Daphne are rotifers and are perfectly capable of surviving drought. They go into a stress induced form that can survive in dry soil for 60-80 years and expand quickly after water is reintroduced. Keep in mind that cutting the trees will affect the water levels in there. I would keep it simple. Open a one acre area. Do not plant. The increased sunlight will allow dollar weed to grow and if you want to increase this productivity then grab a 5 gallon bucket of the weed in water and pour it in. Also invest in the microorganisms. They will be important to help in the conversion of organic matter on the bottom of that slew into creating an environment suitable for ducks. This will give you a great start and keep investments at a minimum.


----------



## The Fever (Jan 30, 2013)

carolinagreenhead said:


> I'm no expert but wouldn't part of what is keeping the water in there the current cover of the trees? If you take them out then the water will evaporate faster, especially in the summer months when rain gets a bit more scarce. I do agree you would have to open it up to get the ducks in there but without water control you might have an uncontrolled evaporation problem.

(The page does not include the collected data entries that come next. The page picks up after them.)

@[simp] theorem State.judgeExit_pending : (s.judgeExit).pending = s.pending := rfl
@[simp] theorem State.judgeExit_free : (s.judgeExit).free = s.free := rfl
@[simp] theorem State.judgeExit_ring : (s.judgeExit).ring = s.ring := rfl
@[simp] theorem State.judgeExit_tb : (s.judgeExit).tb = s.tb := rfl
@[simp] theorem State.judgeExit_lanes : (s.judgeExit).lanes = s.lanes := rfl
@[simp] theorem State.judgeExit_engine : (s.judgeExit).engine = s.engine := rfl
@[simp] theorem State.judgeExit_loop : (s.judgeExit).loop = s.loop := rfl
@[simp] theorem State.judgeExit_refs : (s.judgeExit).refs = s.refs := rfl
@[simp] theorem State.judgeExit_pairs : (s.judgeExit).pairs = s.pairs := rfl
@[simp] theorem State.judgeExit_mods : (s.judgeExit).mods = s.mods := rfl
@[simp] theorem State.judgeExit_pos : (s.judgeExit).pos = s.pos := rfl
@[simp] theorem State.judgeExit_store : (s.judgeExit).store = s.store := rfl

@[simp] theorem State.judgeRouted_pending : (s.judgeRouted).pending = s.pending := rfl
@[simp] theorem State.judgeRouted_free : (s.judgeRouted).free = s.free := rfl
@[simp] theorem State.judgeRouted_ring : (s.judgeRouted).ring = s.ring := rfl
@[simp] theorem State.judgeRouted_tb : (s.judgeRouted).tb = s.tb := rfl
@[simp] theorem State.judgeRouted_lanes : (s.judgeRouted).lanes = s.lanes := rfl
@[simp] theorem State.judgeRouted_engine : (s.judgeRouted).engine = s.engine := rfl
@[simp] theorem State.judgeRouted_loop : (s.judgeRouted).loop = s.loop := rfl
@[simp] theorem State.judgeRouted_refs : (s.judgeRouted).refs = s.refs := rfl
@[simp] theorem State.judgeRouted_pairs : (s.judgeRouted).pairs = s.pairs := rfl
@[simp] theorem State.judgeRouted_mods : (s.judgeRouted).mods = s.mods := rfl
@[simp] theorem State.judgeRouted_pos : (s.judgeRouted).pos = s.pos := rfl
@[simp] theorem State.judgeRouted_store : (s.judgeRouted).store = s.store := rfl
@[simp] theorem State.judgeRouted_router : (s.judgeRouted).router = s.router := rfl

@[simp] theorem State.unitSup_pending (c : Chan) (f : Supervisor → Supervisor) : (s.unitSup c f).pending = s.pending := rfl
@[simp] theorem State.unitSup_free (c : Chan) (f : Supervisor → Supervisor) : (s.unitSup c f).free = s.free := rfl
@[simp] theorem State.unitSup_ring (c : Chan) (f : Supervisor → Supervisor) : (s.unitSup c f).ring = s.ring := rfl
@[simp] theorem State.unitSup_tb (c : Chan) (f : Supervisor → Supervisor) : (s.unitSup c f).tb = s.tb := rfl
@[simp] theorem State.unitSup_lanes (c : Chan) (f : Supervisor → Supervisor) : (s.unitSup c f).lanes = s.lanes := rfl
@[simp] theorem State.unitSup_engine (c : Chan) (f : Supervisor → Supervisor) : (s.unitSup c f).engine = s.engine := rfl
@[simp] theorem State.unitSup_loop (c : Chan) (f : Supervisor → Supervisor) : (s.unitSup c f).loop = s.loop := rfl
@[simp] theorem State.unitSup_refs (c : Chan) (f : Supervisor → Supervisor) : (s.unitSup c f).refs = s.refs := rfl
@[simp] theorem State.unitSup_pairs (c : Chan) (f : Supervisor → Supervisor) : (s.unitSup c f).pairs = s.pairs := rfl
@[simp] theorem State.unitSup_mods (c : Chan) (f : Supervisor → Supervisor) : (s.unitSup c f).mods = s.mods := rfl
@[simp] theorem State.unitSup_pos (c : Chan) (f : Supervisor → Supervisor) : (s.unitSup c f).pos = s.pos := rfl
@[simp] theorem State.unitSup_store (c : Chan) (f : Supervisor → Supervisor) : (s.unitSup c f).store = s.store := rfl
@[simp] theorem State.unitSup_router (c : Chan) (f : Supervisor → Supervisor) : (s.unitSup c f).router = s.router := rfl

@[simp] theorem State.unitMods_pending (c : Chan) (f : Modulator → Modulator) : (s.unitMods c f).pending = s.pending := rfl
@[simp] theorem State.unitMods_free (c : Chan) (f : Modulator → Modulator) : (s.unitMods c f).free = s.free := rfl
@[simp] theorem State.unitMods_ring (c : Chan) (f : Modulator → Modulator) : (s.unitMods c f).ring = s.ring := rfl
@[simp] theorem State.unitMods_tb (c : Chan) (f : Modulator → Modulator) : (s.unitMods c f).tb = s.tb := rfl
@[simp] theorem State.unitMods_lanes (c : Chan) (f : Modulator → Modulator) : (s.unitMods c f).lanes = s.lanes := rfl
@[simp] theorem State.unitMods_engine (c : Chan) (f : Modulator → Modulator) : (s.unitMods c f).engine = s.engine := rfl
@[simp] theorem State.unitMods_loop (c : Chan) (f : Modulator → Modulator) : (s.unitMods c f).loop = s.loop := rfl
@[simp] theorem State.unitMods_refs (c : Chan) (f : Modulator → Modulator) : (s.unitMods c f).refs = s.refs := rfl
@[simp] theorem State.unitMods_pairs (c : Chan) (f : Modulator → Modulator) : (s.unitMods c f).pairs = s.pairs := rfl
@[simp] theorem State.unitMods_pos (c : Chan) (f : Modulator → Modulator) : (s.unitMods c f).pos = s.pos := rfl
@[simp] theorem State.unitMods_store (c : Chan) (f : Modulator → Modulator) : (s.unitMods c f).store = s.store := rfl
@[simp] theorem State.unitMods_sup (c : Chan) (f : Modulator → Modulator) : (s.unitMods c f).sup = s.sup := rfl
@[simp] theorem State.unitMods_router (c : Chan) (f : Modulator → Modulator) : (s.unitMods c f).router = s.router := rfl

@[simp] theorem State.settleGates_pending : (s.settleGates).pending = s.pending := rfl
@[simp] theorem State.settleGates_free : (s.settleGates).free = s.free := rfl
@[simp] theorem State.settleGates_ring : (s.settleGates).ring = s.ring := rfl
@[simp] theorem State.settleGates_tb : (s.settleGates).tb = s.tb := rfl
@[simp] theorem State.settleGates_lanes : (s.settleGates).lanes = s.lanes := rfl
@[simp] theorem State.settleGates_engine : (s.settleGates).engine = s.engine := rfl
@[simp] theorem State.settleGates_loop : (s.settleGates).loop = s.loop := rfl
@[simp] theorem State.settleGates_refs : (s.settleGates).refs = s.refs := rfl
@[simp] theorem State.settleGates_pairs : (s.settleGates).pairs = s.pairs := rfl
@[simp] theorem State.settleGates_pos : (s.settleGates).pos = s.pos := rfl
@[simp] theorem State.settleGates_store : (s.settleGates).store = s.store := rfl
@[simp] theorem State.settleGates_sup : (s.settleGates).sup = s.sup := rfl
@[simp] theorem State.settleGates_router : (s.settleGates).router = s.router := rfl

@[simp] theorem State.enterCharge_pending (c : Chan) : (s.enterCharge c).pending = s.pending := rfl
@[simp] theorem State.enterCharge_free (c : Chan) : (s.enterCharge c).free = s.free := rfl
@[simp] theorem State.enterCharge_ring (c : Chan) : (s.enterCharge c).ring = s.ring := rfl
@[simp] theorem State.enterCharge_tb (c : Chan) : (s.enterCharge c).tb = s.tb := rfl
@[simp] theorem State.enterCharge_lanes (c : Chan) : (s.enterCharge c).lanes = s.lanes := rfl
@[simp] theorem State.enterCharge_pairs (c : Chan) : (s.enterCharge c).pairs = s.pairs := rfl
@[simp] theorem State.enterCharge_pos (c : Chan) : (s.enterCharge c).pos = s.pos := rfl
@[simp] theorem State.enterCharge_store (c : Chan) : (s.enterCharge c).store = s.store := rfl
@[simp] theorem State.enterCharge_router (c : Chan) : (s.enterCharge c).router = s.router := rfl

The concept makes sense but he will have more water because there will be a lot of trees that will no longer be drinking from the soil. We are only talking about a surface area of 10 percent opened up and it will also help to have duck weed. This will insulate the water and protect it.


----------



## across the river (Jan 31, 2013)

BULL SPRIG 88 said:


> The challenge with this area is twofold:
> 
> 1) In total, it's about a 10 acre low area.  7 acres are on our farm that we own.  The other 3 acres is a finger onto someone else's property so I can't really manipulate the water to drain for planting.
> 
> ...



If you can clear out a big enough area in the middle  to get some sun light you can possibly look into planting banana water lilies.  I know they are usually planted a little deeper than a foot or two, but you could try a few and see how it goes.  Ducks will eat the lilliy parts and they create habitat for invertebrates.  Not being able to drain it would not be a problem.   You should be able to find some more information


----------



## fowl player (Feb 4, 2013)

will daphne the micro organism yall bring up hurt or in anyway alter a trophy bass pond? i have permission to hunt a pont but cant introduce weed into it because of the monster bass we catch out of it and dont get me wrong i dont want to hurt them but am looking for a safe alternative to increase the duck population. do ducks eat the daphne or does it just promote growth?


----------



## The Fever (Feb 5, 2013)

fowl player said:


> will daphne the micro organism yall bring up hurt or in anyway alter a trophy bass pond? i have permission to hunt a pont but cant introduce weed into it because of the monster bass we catch out of it and dont get me wrong i dont want to hurt them but am looking for a safe alternative to increase the duck population. do ducks eat the daphne or does it just promote growth?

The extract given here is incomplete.